AVAILABLE DATA =
/-- The premises of bDoes, callDoes, jrDoes, callrDoes, retDoes, eretDoes, ctxswDoes, fenceDoes, wfiDoes, trapDoes, loopDoes are
met. -/
theorem wit_controlTransfers :
    (let o : OpJ := ⟨15, 4⟩
    let s : State := memState
    let t := ((s.sv.pcc.bits.extractLsb' 0 32) + o.off.signExtend 32 * 4#32).toNat
    s.svStarts o.cond ∧ capBase s.sv.pcc ≤ t ∧ t + 4 ≤ capBase s.sv.pcc + capLength s.sv.pcc)
    ∧ (let o : OpJ := ⟨15, 4⟩
    let s : State := memState
    let t := ((s.sv.pcc.bits.extractLsb' 0 32) + o.off.signExtend 32 * 4#32).toNat
    let csp := s.sv.cr 15
    let slot := (csp.bits.extractLsb' 0 32 - 16#32).toNat
    let ret := capSetCursor s.sv.pcc (s.sv.pc + 4)
    let ps := if ret.tag then (if capHas ret 9 then [2, 4] else [2, 4, 10]) else [2]
    s.svStarts o.cond ∧ capBase s.sv.pcc ≤ t ∧ t + 4 ≤ capBase s.sv.pcc + capLength s.sv.pcc ∧ csp.carries ps slot 16 ∧
      s.svBegin.svOpen .store slot 16 ∧ (s.svBegin.capWrite slot ret).1 = .none)
    ∧ (let o : OpR := ⟨15, 0, 10, 0⟩
    let s : State := memState
    let x := s.sv.cr o.rs1.toNat
    s.svStarts o.cond ∧ o.rs1.toNat < 16 ∧ o.rd = 0 ∧ o.rs2 = 0 ∧ x.jumps)
    ∧ (let o : OpR := ⟨15, 0, 10, 0⟩
    let s : State := memState
    let x := s.sv.cr o.rs1.toNat
    let csp := s.sv.cr 15
    let slot := (csp.bits.extractLsb' 0 32 - 16#32).toNat
    let ret := capSetCursor s.sv.pcc (s.sv.pc + 4)
    let ps := if ret.tag then (if capHas ret 9 then [2, 4] else [2, 4, 10]) else [2]
    s.svStarts o.cond ∧ o.rs1.toNat < 16 ∧ o.rd = 0 ∧ o.rs2 = 0 ∧ x.jumps ∧ csp.carries ps slot 16 ∧ s.svBegin.svOpen .store
      slot 16 ∧ (s.svBegin.capWrite slot ret).1 = .none)
    ∧ (let o : OpR := ⟨15, 0, 0, 0⟩
    let s : State := retState
    let csp := s.sv.cr 15
    let at_ := capCursor csp
    let v := (s.svBegin.capRead at_).2.1
    let x : Cap := ⟨v.tag && capHas csp 3, v.bits⟩
    s.svStarts o.cond ∧ o.rd = 0 ∧ o.rs1 = 0 ∧ o.rs2 = 0 ∧ csp.carries [1] at_ 16 ∧ s.svBegin.svOpen .load at_ 16 ∧
      (s.svBegin.capRead at_).1 = .none ∧ x.jumps)
    ∧ (let o : OpR := ⟨15, 0, 0, 0⟩
    let s : State := trapState 1
    let e := s.sv.bank.epcc
    s.svStarts o.cond ∧ o.rd = 0 ∧ o.rs1 = 0 ∧ o.rs2 = 0 ∧ capHas s.sv.pcc 5 = true ∧ 1 ≤ s.sv.depth ∧ e.tag = true ∧
      ((capOtype e = 0 ∨ capOtype e = 255)) ∧ capHas e 0 = true ∧ capCursor e % 4 = 0 ∧ capBase e ≤ capCursor e ∧ capCursor e +
      4 ≤ capBase e + capLength e ∧ s.sv.breach = false ∧ s.sv.depth < 4)
    ∧ (let o : OpR := ⟨15, 0, 0, 0⟩
    let s : State := breachState
    let e := s.sv.bank.epcc
    s.svStarts o.cond ∧ o.rd = 0 ∧ o.rs1 = 0 ∧ o.rs2 = 0 ∧ capHas s.sv.pcc 5 = true ∧ 1 ≤ s.sv.depth ∧ e.tag = true ∧
      ((capOtype e = 0 ∨ capOtype e = 255)) ∧ capHas e 0 = true ∧ capCursor e % 4 = 0 ∧ capBase e ≤ capCursor e ∧ capCursor e +
      4 ≤ capBase e + capLength e ∧ s.sv.breach = true)
    ∧ (let o : OpR := ⟨15, 0, 0, 0⟩
    let s : State := spillState
    let e := s.sv.bank.epcc
    let u := s.svBegin
    s.svStarts o.cond ∧ o.rd = 0 ∧ o.rs1 = 0 ∧ o.rs2 = 0 ∧ capHas s.sv.pcc 5 = true ∧ 1 ≤ s.sv.depth ∧ e.tag = true ∧
      ((capOtype e = 0 ∨ capOtype e = 255)) ∧ capHas e 0 = true ∧ capCursor e % 4 = 0 ∧ capBase e ≤ capCursor e ∧ capCursor e +
      4 ≤ capBase e + capLength e ∧ s.sv.breach = false ∧ 4 ≤ s.sv.depth ∧ u.refillFault (s.sv.cr 15) = none)
    ∧ (let o : OpR := ⟨15, 0, 0, 0⟩
    let s : State := memState
    s.svReady o.cond ∧ o.rd = 0 ∧ o.rs1 = 0 ∧ o.rs2 = 0 ∧ capHas s.sv.pcc 5 = true)
    ∧ (let o : OpR := ⟨15, 0, 0, 0⟩
    let s : State := memState
    s.svReady o.cond ∧ o.rd = 0 ∧ o.rs1 = 0 ∧ o.rs2 = 0)
    ∧ (let o : OpR := ⟨15, 0, 0, 0⟩
    let s : State := memState
    s.svReady o.cond ∧ o.rd = 0 ∧ o.rs1 = 0 ∧ o.rs2 = 0 ∧ capHas s.sv.pcc 5 = true)
    ∧ (let cond : BitVec 4 := 15
    let n : BitVec 8 := 2
    let s : State := trapState 0
    let u := s.svBegin
    let gate := u.memCap (fld s.sv.gateBase 12 20 * 4096 + 16 * n.toNat)
    let level := fld s.sv.flvl 24 3
    let entry := u.svEnter (capSetOtype gate 0) level (capSetCursor s.sv.pcc (s.sv.pc + 4)) s.sv.pcc
    s.svStarts cond ∧ s.sv.arith = none ∧ u.gateCheck n.toNat = none ∧ s.sv.breach = false ∧ s.sv.ml < level ∧ entry.1 = true)
    ∧ (let o : OpI := ⟨15, 0, 7, 5⟩
    let s : State := memState
    let k := o.rd.toNat
    let le := s.sv.pc + 4 * o.imm.toNat
    let cnt := s.sv.gr o.rs1.toNat
    s.svStarts o.cond ∧ k < 3 ∧ s.sv.atEnd s.sv.pc = none ∧ 1 ≤ o.imm.toNat ∧ ((∀ j, j < 3 → k ≤ j → s.sv.la j = false)) ∧ ((k
      = 0 ∨ (s.sv.la (k - 1) = true ∧ le < (s.sv.loop (k - 1)).e.toNat))) ∧ capBase s.sv.pcc ≤ le ∧ le + 4 ≤ capBase s.sv.pcc +
      capLength s.sv.pcc ∧ cnt ≠ 0)
    ∧ (let o : OpI := ⟨15, 0, 0, 5⟩
    let s : State := memState
    let k := o.rd.toNat
    let le := s.sv.pc + 4 * o.imm.toNat
    let cnt := s.sv.gr o.rs1.toNat
    s.svStarts o.cond ∧ k < 3 ∧ s.sv.atEnd s.sv.pc = none ∧ 1 ≤ o.imm.toNat ∧ ((∀ j, j < 3 → k ≤ j → s.sv.la j = false)) ∧ ((k
      = 0 ∨ (s.sv.la (k - 1) = true ∧ le < (s.sv.loop (k - 1)).e.toNat))) ∧ capBase s.sv.pcc ≤ le ∧ le + 4 ≤ capBase s.sv.pcc +
      capLength s.sv.pcc ∧ cnt = 0) := by
  refine ⟨?_, ?_, ?_, ?_, ?_, ?_, ?_, ?_, ?_, ?_, ?_, ?_, ?_, ?_⟩ <;> (dsimp only; decide +kernel)

/-- The premises of mfsDoes, mtsDoes, cmfsDoes, cmtsDoes, customInstructionDoes, faultEntryDoes, interruptAcceptDoes,
arithImpreciseDoes, icSwsetDoes, icSwclrDoes, gselWriteDoes, gclrDoes are met. -/
theorem wit_systemRegisters :
    (let o : OpI := ⟨15, 5, 0, 0⟩
    let s : State := memState
    let n := o.imm.toNat
    s.svReady o.cond ∧ sysListed n = true ∧ o.rs1 = 0 ∧ ((sysNeeds n = true → capHas s.sv.pcc 5 = true)))
    ∧ (let o : OpI := ⟨15, 0, 7, 0⟩
    let s : State := memState
    let n := o.imm.toNat
    let v := s.sv.gr o.rs1.toNat
    s.svReady o.cond ∧ sysListed n = true ∧ sysReadOnly n = false ∧ (¬ (sysTable n = true ∧ s.fuses.lifeCycle = .field)) ∧ o.rd
      = 0 ∧ ((sysNeeds n = true → capHas s.sv.pcc 5 = true)) ∧ v &&& BitVec.ofNat 32 (sysReserved n) = 0 ∧ (¬ (n = 0x44 ∧
      flvlZero v = true)))
    ∧ (let o : OpI := ⟨15, 5, 0, 0x60⟩
    let s : State := memState
    let n := o.imm.toNat
    s.svReady o.cond ∧ capSysListed n = true ∧ o.rd.toNat < 16 ∧ o.rs1 = 0 ∧ capHas s.sv.pcc 5 = true)
    ∧ (let o : OpI := ⟨15, 0, 10, 0x61⟩
    let s : State := memState
    let n := o.imm.toNat
    let x := s.sv.cr o.rs1.toNat
    s.svReady o.cond ∧ capSysListed n = true ∧ o.rs1.toNat < 16 ∧ s.sv.capOnce n = false ∧ o.rd = 0 ∧ capHas s.sv.pcc 5 = true
      ∧ s.svBegin.capSysReason n x = none)
    ∧ (let o : OpR := ⟨15, 3, 7, 5⟩
    let slot : BitVec 4 := 1
    let k : BitVec 3 := 0
    let s : State := customState
    let e := tabGet slotEmpty s.sv.slots slot.toNat
    let c := s.sv
    let env : MicroEnv := ⟨o.rd.toNat, o.rs1.toNat, o.rs2.toNat, c.gr o.rd.toNat, c.gr o.rs1.toNat, c.gr o.rs2.toNat, k.toNat,
      c.rm, c.trapov⟩
    let out := microRun env c.ucode e.1 64 ⟨[], none, c.a0, c.a1, c.flags⟩
    s.svReady o.cond ∧ e.2.1 = true ∧ out.isSome = true)
    ∧ (let o : OpR := ⟨15, 3, 7, 5⟩
    let slot : BitVec 4 := 2
    let k : BitVec 3 := 0
    let s : State := customState
    let e := tabGet slotEmpty s.sv.slots slot.toNat
    let c := s.sv
    let env : MicroEnv := ⟨o.rd.toNat, o.rs1.toNat, o.rs2.toNat, c.gr o.rd.toNat, c.gr o.rs1.toNat, c.gr o.rs2.toNat, k.toNat,
      c.rm, c.trapov⟩
    let out := microRun env c.ucode e.1 64 ⟨[], none, c.a0, c.a1, c.flags⟩
    let b := s.svBegin.sv
    s.svReady o.cond ∧ e.2.1 = true ∧ out = none ∧ b.precise = false)
    ∧ (let f : Fetched := .word 0x1FC00000
    let s : State := trapState 0
    let u := s.svBegin
    let x : SvFault := match f with | .error r => ⟨4, fetchReason r, s.sv.pc, false⟩ | .word w => ⟨1, .none, w.toNat, false⟩
    let level := u.sv.level x.code
    let entry := u.svEnter u.sv.fvec level s.sv.pcc s.sv.pcc
    let odd := match f with | .word w => wordReserved w | .error _ => true
    s.svIssues = true ∧ s.sv.arith = none ∧ s.svFetchFault = none ∧ odd = true ∧ s.sv.breach = false ∧ u.sv.ml < level ∧
      u.sv.fvec ≠ nullCap ∧ entry.1 = true)
    ∧ (let src : Nat := 384
    let level : Nat := 3
    let s : State := irqState
    let u := s.svBegin
    let entry := u.svEnter (tabGet nullCap s.sv.ivec level) level u.sv.pcc u.sv.pcc
    s.computeRuns = true ∧ s.boot.running = true ∧ s.sv.hold = false ∧ s.sv.breach = false ∧ s.sv.arith = none ∧ s.irqBest
      s.sv.ml = some (src, level) ∧ tabGet nullCap s.sv.ivec level ≠ nullCap ∧ entry.1 = true)
    ∧ (let n : Nat := 3
    let s : State := { trapState 0 with sv := { (trapState 0).sv with arith := some 3 } }
    let u : State := s.svBegin.setSv { s.svBegin.sv with arith := none }
    let level := fld s.sv.flvl 21 3
    let entry := u.svEnter u.sv.fvec level u.sv.pcc u.sv.pcc
    s.svIssues = true ∧ s.sv.arith = some n ∧ s.sv.breach = false ∧ u.sv.ml < level ∧ u.sv.fvec ≠ nullCap ∧ entry.1 = true)
    ∧ (let m : Master := .headland
    let v : Nat := 0
    let s : State := runState.setReg .icp 0x830 2
    s.accepts (put32 m .icc 0x44 v) ∧ v < 2 ^ 32)
    ∧ (let m : Master := .headland
    let v : Nat := 0
    let s : State := runState.setReg .icp 0x830 3
    s.accepts (put32 m .icc 0x48 v) ∧ v < 2 ^ 32)
    ∧ (let m : Master := .headland
    let o : Master := .dma
    let v : Nat := 1
    let p : Page := .guard 2
    let sel : Nat := 0x40
    let tab : Nat := 0x800
    let s : State := runState
    guardOf o = some (p, sel, tab) ∧ s.accepts (put32 m p sel v) ∧ v < 2)
    ∧ (let m : Master := .headland
    let o : Master := .dma
    let p : Page := .guard 2
    let sel : Nat := 0x40
    let tab : Nat := 0x800
    let s : State := runState.setReg (.guard 2) 0x48 5
    guardOf o = some (p, sel, tab) ∧ s.accepts (put32 m p (sel + 0x10) 1)) := by
  refine ⟨?_, ?_, ?_, ?_, ?_, ?_, ?_, ?_, ?_, ?_, ?_, ?_, ?_⟩ <;> (dsimp only; decide +kernel)

/-- The premises of registerWriteDoes, pageCtrlWriteDoes, softResetDoes, lockWriteDoes, keyWriteDoes, keySequenceTimeoutDoes,
pageErrClearDoes, irqSetDoes, e2eStatClrDoes are met. -/
theorem wit_fabricCommands :
    (let a : Access := put32 .headland .tb 0x48 0
    let s : State := runState
    s.sends a.m = true ∧ (¬ (s.boot.wait = true ∧ Page.base .hrp + 0x48 ≤ a.addr ∧ a.addr ≤ Page.base .hrp + 0x50)) ∧
      ((unguarded a.m a.addr = true ∨ s.guardFault a.m .store a.addr a.size = none)) ∧ unguarded a.m a.addr = false)
    ∧ (let m : Master := .headland
    let p : Page := .tio 1
    let v : Nat := 9
    let s : State := runState
    s.accepts (put32 m p 0x0C v) ∧ p.valid = true ∧ v / 2 % 2 = 0)
    ∧ (let m : Master := .headland
    let p : Page := .tb
    let clkReq : Nat := 2
    let s : State := runState
    p.valid = true ∧ clkReq ≤ 2 ∧ s.accepts (put32 m p 0x0C (2 + clkReq * 4)))
    ∧ (let m : Master := .headland
    let p : Page := .tqf
    let cfg : Bool := true
    let owner : Bool := true
    let s : State := runState
    s.accepts (put32 m p 0x18 (cfg.toNat + 2 * owner.toNat)) ∧ p.valid = true ∧ p ≠ .slk)
    ∧ (let m : Master := .headland
    let p : Page := .lc
    let s : State := runState
    p.valid = true ∧ p ≠ .slk ∧ s.accepts (put32 m p 0x18 0x3C1E0000))
    ∧ (let m : Master := .headland
    let p : Page := .lc
    let s : State := { runState with fab := { runState.fab with keys := [(Page.base .lc, .key1 1)] } }
    p.valid = true ∧ p ≠ .slk ∧ s.keySeq p ≠ none ∧ s.accepts (put32 m p 0x18 0xC3E10000))
    ∧ (let p : Page := .lc
    let w : Nat := 1
    let at_ : Nat := 0
    let s : State := { runState with now := 16000, fab := { runState.fab with keys := [(Page.base .lc, .opened 1 0)] } }
    tabGet? s.fab.keys p.base = some (.opened w at_) ∧ at_ + 16000 ≤ s.now)
    ∧ (let m : Master := .headland
    let p : Page := .tqf
    let s : State := runState.setReg .tqf 0x14 0x4402
    s.accepts (put32 m p 0x14 0x80000000) ∧ p.valid = true ∧ p ≠ .slk)
    ∧ (let m : Master := .headland
    let p : Page := .tqs
    let bits : Nat := 5
    let s : State := runState
    s.accepts (put32 m p 0x2C bits) ∧ p.valid = true ∧ p ≠ .slk)
    ∧ (let m : Master := .headland
    let p : Page := .tqf
    let s : State := runState.setReg .tqf 0x30 9
    s.accepts (put32 m p 0x30 0x80000000) ∧ p.valid = true ∧ p ≠ .slk) := by
  refine ⟨?_, ?_, ?_, ?_, ?_, ?_, ?_, ?_, ?_, ?_⟩ <;> (dsimp only; decide +kernel)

EXERCISE PROMPT =
Say the number of lines in the records above that include the string "svIssues", and no more.

EXPECTED ANSWER =
2